RECORDS SHOWN Block Start

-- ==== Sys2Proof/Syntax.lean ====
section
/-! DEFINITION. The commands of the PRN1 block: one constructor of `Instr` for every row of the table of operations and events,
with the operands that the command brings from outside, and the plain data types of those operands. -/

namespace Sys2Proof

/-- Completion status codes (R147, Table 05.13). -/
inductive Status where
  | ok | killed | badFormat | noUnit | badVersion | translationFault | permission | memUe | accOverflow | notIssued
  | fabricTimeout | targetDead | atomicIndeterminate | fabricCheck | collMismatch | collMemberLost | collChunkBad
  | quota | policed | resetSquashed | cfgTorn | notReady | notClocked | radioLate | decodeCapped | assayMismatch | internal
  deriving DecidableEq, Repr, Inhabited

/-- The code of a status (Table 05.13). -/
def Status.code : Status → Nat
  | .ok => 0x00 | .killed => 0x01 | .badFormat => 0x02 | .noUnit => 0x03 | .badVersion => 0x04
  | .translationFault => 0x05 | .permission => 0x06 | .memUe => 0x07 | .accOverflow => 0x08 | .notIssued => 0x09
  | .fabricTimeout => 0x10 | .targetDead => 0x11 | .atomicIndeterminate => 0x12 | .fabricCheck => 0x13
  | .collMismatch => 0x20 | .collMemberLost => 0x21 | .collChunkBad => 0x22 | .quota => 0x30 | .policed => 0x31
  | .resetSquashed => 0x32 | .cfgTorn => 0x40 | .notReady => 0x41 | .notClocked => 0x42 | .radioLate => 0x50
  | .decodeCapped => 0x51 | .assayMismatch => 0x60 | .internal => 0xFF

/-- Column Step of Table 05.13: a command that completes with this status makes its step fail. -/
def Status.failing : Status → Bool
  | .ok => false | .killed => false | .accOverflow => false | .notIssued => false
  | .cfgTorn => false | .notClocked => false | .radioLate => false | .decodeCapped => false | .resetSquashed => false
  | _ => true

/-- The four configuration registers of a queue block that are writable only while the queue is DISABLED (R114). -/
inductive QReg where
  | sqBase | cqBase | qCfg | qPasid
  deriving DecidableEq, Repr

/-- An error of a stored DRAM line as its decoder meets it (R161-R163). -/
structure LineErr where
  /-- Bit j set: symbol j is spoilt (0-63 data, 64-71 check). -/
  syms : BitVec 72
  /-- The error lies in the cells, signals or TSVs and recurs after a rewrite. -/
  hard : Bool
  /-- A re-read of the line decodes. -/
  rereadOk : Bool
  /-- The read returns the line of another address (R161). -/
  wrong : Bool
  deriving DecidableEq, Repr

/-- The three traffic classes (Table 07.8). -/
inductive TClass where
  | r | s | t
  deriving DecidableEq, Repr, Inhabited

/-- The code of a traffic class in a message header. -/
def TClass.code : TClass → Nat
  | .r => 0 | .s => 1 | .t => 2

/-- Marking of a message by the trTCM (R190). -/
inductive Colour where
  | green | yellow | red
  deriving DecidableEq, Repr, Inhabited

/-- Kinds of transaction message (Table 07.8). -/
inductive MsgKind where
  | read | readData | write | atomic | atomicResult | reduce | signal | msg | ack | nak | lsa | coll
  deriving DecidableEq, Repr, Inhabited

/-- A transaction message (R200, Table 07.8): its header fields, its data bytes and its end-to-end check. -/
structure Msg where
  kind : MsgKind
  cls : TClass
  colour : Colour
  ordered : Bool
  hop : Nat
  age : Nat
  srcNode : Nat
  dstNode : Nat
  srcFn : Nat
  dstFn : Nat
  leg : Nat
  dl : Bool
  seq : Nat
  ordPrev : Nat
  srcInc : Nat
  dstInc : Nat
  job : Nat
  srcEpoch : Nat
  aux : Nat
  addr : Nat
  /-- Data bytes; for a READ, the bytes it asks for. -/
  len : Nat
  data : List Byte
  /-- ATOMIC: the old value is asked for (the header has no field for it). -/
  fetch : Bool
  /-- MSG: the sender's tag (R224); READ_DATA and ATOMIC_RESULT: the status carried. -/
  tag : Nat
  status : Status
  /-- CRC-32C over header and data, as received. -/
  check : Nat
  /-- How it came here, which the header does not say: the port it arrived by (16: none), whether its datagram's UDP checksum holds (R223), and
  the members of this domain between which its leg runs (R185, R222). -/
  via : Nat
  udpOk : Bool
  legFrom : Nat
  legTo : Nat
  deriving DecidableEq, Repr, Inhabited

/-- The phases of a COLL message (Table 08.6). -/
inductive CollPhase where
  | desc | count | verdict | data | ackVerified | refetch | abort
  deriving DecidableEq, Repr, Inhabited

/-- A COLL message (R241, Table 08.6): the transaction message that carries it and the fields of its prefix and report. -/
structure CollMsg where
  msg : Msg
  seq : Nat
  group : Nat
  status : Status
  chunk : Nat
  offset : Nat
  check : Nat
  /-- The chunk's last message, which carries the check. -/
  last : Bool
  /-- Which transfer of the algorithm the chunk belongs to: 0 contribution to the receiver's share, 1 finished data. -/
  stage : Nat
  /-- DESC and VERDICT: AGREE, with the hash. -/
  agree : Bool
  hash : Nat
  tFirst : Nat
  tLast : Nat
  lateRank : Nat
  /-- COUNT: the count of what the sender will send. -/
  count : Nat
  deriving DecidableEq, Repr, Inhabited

RECORDS SHOWN Block End

(TASK BRIEF) Using the data above, repeat exactly the lines that begin at the line with "(Table 08.6). -/" and end at the line with "group : Nat", both ends included.

(EXPECTED OUTPUT)
/-- The phases of a COLL message (Table 08.6). -/
inductive CollPhase where
  | desc | count | verdict | data | ackVerified | refetch | abort
  deriving DecidableEq, Repr, Inhabited

/-- A COLL message (R241, Table 08.6): the transaction message that carries it and the fields of its prefix and report. -/
structure CollMsg where
  msg : Msg
  seq : Nat
  group : Nat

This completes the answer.